新たなスポーツとして、最近話題の対戦型のコンピューター・ゲーム「eスポーツ」。
2022年のアジア大会では、正式競技に採用されることになっています。
このeスポーツにいま、熱中しているのが障害のある人たちです。
これまでの放送
eスポーツに目覚めた障害者たち
eスポーツ 夢中になって取り組む患者たち
心身に、重い障害がある人たちが入院する北海道・八雲町の国立八雲病院。
作業療法室には、ゲームを映し出すモニターがずらり。
「いけいけ!」「惜しい!!」患者さんたちが、夢中になってeスポーツに取り組んでいます。
この病院では、体が不自由でもゲームを楽しめるように、患者の障害にあわせてさまざまなデバイスを作ってきました。
口の動きで操作できるジョイスティックや、わずかな力で押すことができるボタン。
こうしたデバイスは、病院スタッフのお手製です。
残された体の機能を使って、好きなことに取り組む意欲を持ち続けてもらおうと、徹底したサポートを続けています。
作業療法士 田中栄一さん
「どうせ手が動かないからゲームはやらないんだって、以前はそういう子もいたんです。
それが今では、工夫すればできるようになるかもしれないとか、どうせ○○だからやらないというふうな感じじゃなくなってきた。」
この病院で一番のeスポーツプレーヤーは、吉成健太朗さん(23歳)。
徐々に筋力が低下していく難病「脊髄性筋萎縮症」を患っています。
子どものころから、ゲームが大好きだった吉成さん。
病気の進行とともに体が動かなくなり、ゲームがしづらくなっていました。
わずかに動かすことができる指先を使い、ゲームの腕を上げてきました。
eスポーツプレーヤー 吉成健太朗さん
「ゲームの中では新しく能力を得たり、努力が結果に結びつくという道筋が見えている。
それが次も頑張ろうという、モチベーションになっている。」
サポートに乗り出す業界も
ゲーム業界も、障害のあるプレーヤーのサポートに乗り出しています。
サポート担当
「最近なにか困っていることとかありませんか。」
テレビ電話を使って、八雲病院のeスポーツプレーヤーたちに問いかけるのは、大手ゲーム会社のサポート担当者。
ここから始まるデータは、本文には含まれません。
-- ==== Sys2Proof/Machine/State.lean ====
section
/-! DEFINITION. The machine's state as plain data: the host registers (10_state.md rule R21), the internal memories (rules
R40 to R43), the hidden sequencer state (rule R48), the collaborators at the four stream ports (20_memory.md rules R63 to
R70), and what the host and the collaborators do next. -/

namespace Sys2Proof.Machine

/-- The flags of STATUS (10_state.md rule R23), bits 10..0; bits 31:11 are reserved and read 0. -/
structure Status where
  busy       : Bool := false
  done       : Bool := false
  err        : Bool := false
  reject     : Bool := false
  freqValid  : Bool := false
  heapLoaded : Bool := false
  treeValid  : Bool := false
  codesValid : Bool := false
  eofWritten : Bool := false
  eofSeen    : Bool := false
  magicOk    : Bool := false
  deriving DecidableEq, Repr

/-- CTRL's two interrupt enables (10_state.md rule R33); the other bits are reserved and read 0. -/
structure Ctrl where
  ieDone : Bool := false
  ieErr  : Bool := false
  deriving DecidableEq, Repr

/-- The cause names of 60_exceptions.md rule R301; no other value is ever written to CAUSE. -/
inductive Cause
  | none
  | fmtBadMagic
  | fmtMagicEos
  | fmtHdrEos
  | fmtHdrOverflow
  | fmtHdrBadValue
  | fmtHdrLeafRoot
  | fmtBodyEos
  | cntOverflow
  | encNoCode
  | cgDupSymbol
  | illegalOpcode
  | illegalOperand
  | seqError
  deriving DecidableEq, Repr

/-- ERR_CAUSE's fields (10_state.md rule R34). -/
structure ErrCause where
  cause  : Cause := .none
  opcode : Byte := 0
  phase  : Byte := 0
  deriving DecidableEq, Repr

/-- One entry of the node store (10_state.md rule R40). -/
structure Node where
  leaf   : Bool
  value  : Symbol
  weight : Word
  left   : NodeIdx
  right  : NodeIdx
  deriving DecidableEq, Repr

/-- One entry of the code table (10_state.md rule R43): `len` 0 means no code, `bits` is the code right-aligned. -/
structure Code where
  len  : BitVec 9 := 0
  bits : BitVec 256 := 0
  deriving DecidableEq, Repr

/-- The internal memories (20_memory.md rule R60). An entry holds a value iff its index is below the list's length
(10_state.md rules R40, R50; assumption log 5). NODE_COUNT is `nodes.length` and HEAP_SIZE is `heap.length`. The queue is a
set (42_tree_builder.md rule R160), held as the rising list of its members. -/
structure Memory where
  freq  : List Word := []
  nodes : List Node := []
  heap  : List NodeIdx := []
  codes : List Code := []
  deriving DecidableEq, Repr

/-- The internal memories' names, for `Fault`. -/
inductive MemName
  | freq | node | heap | code
  deriving DecidableEq, Repr

/-- The port primitives (20_memory.md rules R64, R65, R67, R68). -/
inductive Prim
  | ibRead
  | ibRewind
  | ibRelease
  | obWrite (n : Nat) (v : Word)
  | obClose
  | obAbort
  | biRead (n : Nat)
  | biRelease
  | boWrite (b : Byte)
  | boClose
  | boAbort
  deriving DecidableEq, Repr

/-- The parts of command bodies, in the order their pseudocode runs them. What is left of a running command is a list of
these (10_state.md rule R48(a)). Each part is what a command resumes at after a port has held it. -/
inductive Task
  /-- start of a composite command's sub-step: PHASE <- op (47_composite.md rule R280) -/
  | phase (op : Byte)
  /-- R140 -/
  | fcInit
  /-- R142 -/
  | fcAdd (b : Byte)
  /-- R144 up to its loop -/
  | scanStart
  /-- R144, the loop -/
  | scan
  /-- R146 -/
  | fcRead (s : Symbol)
  /-- R164 -/
  | tbLoad
  /-- R166 -/
  | tbStep
  /-- R168, the loop -/
  | tbMerge
  /-- R168: RESULT <- ROOT -/
  | rootResult
  /-- R170 with the check of R94 -/
  | nodeRead (n : NodeIdx)
  /-- R190 -/
  | cgGen
  /-- R192 -/
  | cgLookup (s : Symbol)
  /-- R210 -/
  | writeMagic
  /-- R211 -/
  | writeTree
  /-- `ob_write`s still to be issued, each (n, v) -/
  | writes (ws : List (Nat × Word))
  /-- RESULT <- v -/
  | setResult (v : Word)
  /-- R214 -/
  | readMagic
  /-- R217 up to the root's tag bit -/
  | hdStart
  /-- R217, the root's tag bit -/
  | hdRoot
  /-- R217, the recursive descent below the root -/
  | hdTree
  /-- R217, READ_LEAF -/
  | hdLeaf
  /-- R219 and R217's RESULT -/
  | hdFinish
  /-- R240 and R242: one symbol's code, if it has one -/
  | enSymbol (s : Symbol)
  /-- R242: EOF_WRITTEN <- 1 -/
  | eofWritten
  /-- R244: `ib_rewind()` -/
  | ibRewind
  /-- R244: BYTES_IN <- 0 -/
  | bytesInClear
  /-- R244: BYTES_IN <- BYTES_IN + 1 -/
  | bytesInNext
  /-- R244, the loop -/
  | encLoop
  /-- R144, R244: RESULT <- BYTES_IN -/
  | bytesInResult
  /-- R246: RESULT <- BITS_OUT -/
  | bitsOutResult
  /-- R246: `ob_close()` -/
  | obClose
  /-- R246: `ib_release()` -/
  | ibRelease
  /-- R246: BITS_OUT <- 0, EOF_WRITTEN <- 0 -/
  | enClosed
  /-- R260 -/
  | deStep
  /-- R260 from the emission of the leaf CUR on; `d` is the bit read -/
  | deEmit (d : Bool)
  /-- R262, the loop -/
  | deLoop
  /-- R262, R264: RESULT <- BYTES_OUT -/
  | bytesOutResult
  /-- R264: `bo_close()` -/
  | boClose
  /-- R264: `bi_release()` -/
  | biRelease
  /-- R264: the counters and flags of a closed stream -/
  | deClosed
  deriving DecidableEq, Repr

/-- The hidden state of the sequencer (10_state.md rule R48). It exists only while BUSY = 1; an idle sequencer holds these
defaults (assumption log 21). -/
structure Seq where
  /-- OPCODE of the accepted command (60_exceptions.md rule R303) -/
  opcode  : Byte := 0
  /-- opcode of the primitive body that runs (10_state.md rule R34) -/
  phase   : Byte := 0
  /-- F, the flags STATUS[10:4] as they stood at acceptance (40_control.md rule R122) -/
  flags   : Status := {}
  /-- what is left of the body, where a port holds it -/
  tasks   : List Task := []
  /-- the primitive the engine waits on -/
  pending : Option Prim := none
  /-- the traversal stack of HD_READ_TREE: an internal node and whether its RIGHT child is the one being read -/
  stack   : List (NodeIdx × Bool) := []
  /-- internal nodes allocated by the running HD_READ_TREE -/
  icount  : Nat := 0
  /-- the cleanup primitives still to be answered, where a port holds an error entry (60_exceptions.md rule R303, 20_memory.md rule
  R66) -/
  todo    : List Prim := []
  deriving DecidableEq, Repr

/-- Port IB and its rewindable byte source (20_memory.md rule R64). -/
structure IbPort where
  /-- bytes of the current pass not read yet -/
  left   : List Byte := []
  /-- all bytes of the current pass, for `ib_rewind()` -/
  all    : List Byte := []
  /-- whether the pass ends after these bytes; if not, a read past them holds -/
  ended  : Bool := false
  /-- what later passes deliver, where the collaborator breaks duty H4; empty: the same bytes again -/
  later  : List (List Byte × Bool) := []
  /-- whether a stream is open (rule R70) -/
  isOpen : Bool := false
  deriving DecidableEq, Repr

/-- Port OB and its bit sink (20_memory.md rules R65, R69). -/
structure ObPort where
  /-- bits of the open stream, stream bit 0 first -/
  bits      : List Bool := []
  isOpen    : Bool := false
  /-- streams committed, the last one last -/
  committed : List (List Byte) := []
  /-- streams ended without committing them; the sink discards them (duty H5) -/
  aborted   : List (List Bool) := []
  deriving DecidableEq, Repr

/-- Port BI and its bit source (20_memory.md rule R67). -/
structure BiPort where
  /-- bits not read yet, the next one first -/
  bits   : List Bool := []
  /-- whether the stream ends after these bits; if not, a read past them holds -/
  ended  : Bool := false
  isOpen : Bool := false
  deriving DecidableEq, Repr

/-- Port BO and its byte sink (20_memory.md rules R68, R69). -/
structure BoPort where
  bytes     : List Byte := []
  isOpen    : Bool := false
  committed : List (List Byte) := []
  aborted   : List (List Byte) := []
  deriving DecidableEq, Repr

/-- The four stream ports (20_memory.md rule R63). -/
structure Ports where
  ib : IbPort := {}
  ob : ObPort := {}
  bi : BiPort := {}
  bo : BoPort := {}
  /-- how many more primitives the collaborators answer before they hold (rule R66); `none`: no limit -/
  credit : Option Nat := none
  deriving DecidableEq, Repr

/-- What the world outside the engine does (70_reset_and_hazards.md rule R361): accesses of the host to the register window,
the reset input, and what the collaborators at the ports do. -/
inductive Input
  /-- a host write of `size` bytes at a byte offset of the window -/
  | busWrite (offset size : Nat) (v : Word)
  /-- a host read of `size` bytes at a byte offset of the window -/
  | busRead (offset size : Nat)
  /-- the hardware reset input is asserted (rule R340) -/
  | hardReset
  /-- port IB is presented with a source at its first byte -/
  | ibPresent (bytes : List Byte) (ended : Bool) (later : List (List Byte × Bool))
  /-- more bytes of the current pass arrive at IB's source -/
  | ibSupply (bytes : List Byte) (ended : Bool)
  /-- port BI is presented with a source at its first bit -/
  | biPresent (bits : List Bool) (ended : Bool)
  /-- more bits arrive at BI's source -/
  | biSupply (bits : List Bool) (ended : Bool)
  /-- the collaborators answer this many more primitives before they hold -/
  | portCredit (c : Option Nat)
  deriving DecidableEq, Repr

/-- The machine. -/
@[ext]
structure State where
  status      : Status := {}
  ctrl        : Ctrl := {}
  errCause    : ErrCause := {}
  errExpected : Word := 0
  errFound    : Word := 0
  result      : Word := 0
  root        : NodeIdx := 0
  cur         : NodeIdx := 0
  total       : Word := 0
  bytesIn     : Word := 0
  bytesOut    : Word := 0
  bitsIn      : Word := 0
  bitsOut     : Word := 0
  nodeOut     : Word := 0
  /-- CODE_OUT7..CODE_OUT0 as one value (10_state.md rule R45) -/
  codeOut     : BitVec 256 := 0
  /-- MAGIC, constant (10_state.md rule R46) -/
  magic       : Word
  mem         : Memory := {}
  seq         : Seq := {}
  ports       : Ports := {}
  /-- what the outside world does next, in order (the model's own field, assumption log 6) -/
  inputs      : List Input := []
  /-- the word the last register read gave the host (the model's own field, assumption log 18) -/
  readData    : Word := 0
  /-- the draw counter of the free values (the model's own field, assumption log 2) -/
  draws       : Nat := 0
  deriving DecidableEq, Repr

/-- Hardware reset at power-on (70_reset_and_hazards.md rule R340; 10_state.md rule R50): every register of rule R21 at its
reset value, MAGIC at `HUFF_MAGIC`, no memory entry holding a value, an idle sequencer, no open stream. -/
def State.reset : State := { magic := Config.huffMagic }

/-- Why the model stops. No run from reset meets one: the spec proves each case unreachable (10_state.md rule R51,
20_memory.md rule R62, 42_tree_builder.md rule R167, 70_reset_and_hazards.md rule R362). Stopping is safe. -/
inductive Fault
  /-- a command reads an entry of an internal memory that holds no value; raised by the memory reads (rule R51). Safe. -/
  | noValue (m : MemName) (index : Nat)
  /-- a command writes past the last entry of an internal memory; raised by allocation and PQ_INSERT (rule R62). Safe. -/
  | noEntry (m : MemName)
  /-- PQ_REMOVE_MIN of an empty queue; raised by TB_STEP (rule R163). Safe. -/
  | emptyQueue
  /-- a tree walk deeper than the traversal stack; raised by CG_GEN and HS_WRITE_TREE (rule R362). Safe. -/
  | traversalDepth
  deriving DecidableEq, Repr

/-- What the model gives no meaning. -/
inductive Refusal
  /-- an instruction rejected by name; raised by `exec`'s arms without a meaning (there is none). Safe. -/
  | notModelled (mnemonic : String)
  /-- a host access to the register window that is not an aligned 32-bit word (10_state.md rule R22(e): a model refuses it);
  raised by the register window. Safe. -/
  | unalignedAccess (offset size : Nat)
  deriving DecidableEq, Repr

end Sys2Proof.Machine
end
より多くのユーザーに楽しんでもらうため、ソフトウェアの課題を洗い出しているのです。
介護施設にも、eスポーツは広まっています。
群馬県・伊勢崎市にある通所型の施設では、去年(2018年)「eスポーツ講習」を始めました。
専門のコーチが、レベルにあわせて個別指導。
プロのeスポーツプレーヤーから直接指導をうける機会も設けています。
未来の“トッププレーヤー”を生み出すことが、この施設の目標です。
eスポーツ コーチ 中村恭子さん
「障害者にeスポーツという文化を広めたい。」
「ほかの障害者の方にも、あっこういった道があるんだ。」と、知ってもらいたいということでした。
障害のあるプレーヤーの活躍に注目
今年(2019年)5月下旬、北海道の病院で入院生活を送る吉成さんに、ビッグニュースが届きました。
全国大会で準優勝した高校生チームに、ネットでの対戦を申し込んだところ、快く応じてくれたのです。
試合当日、落ち着かない様子の吉成さんでしたが、試合が始まると表情が一変。
デバイスを巧みに操作し、相手チームに挑みました。
全国準優勝の高校生たちに及びませんでしたが、大きな手ごたえをつかんでいました。
誰もが、対等に競い合うeスポーツ。
eスポーツが盛んなアメリカでは、障害のあるプレーヤーが大きな大会に出場し活躍するなど、注目を集めています。
日本でも今後、障害のあるプレーヤーの活躍の場が広がるかもしれません。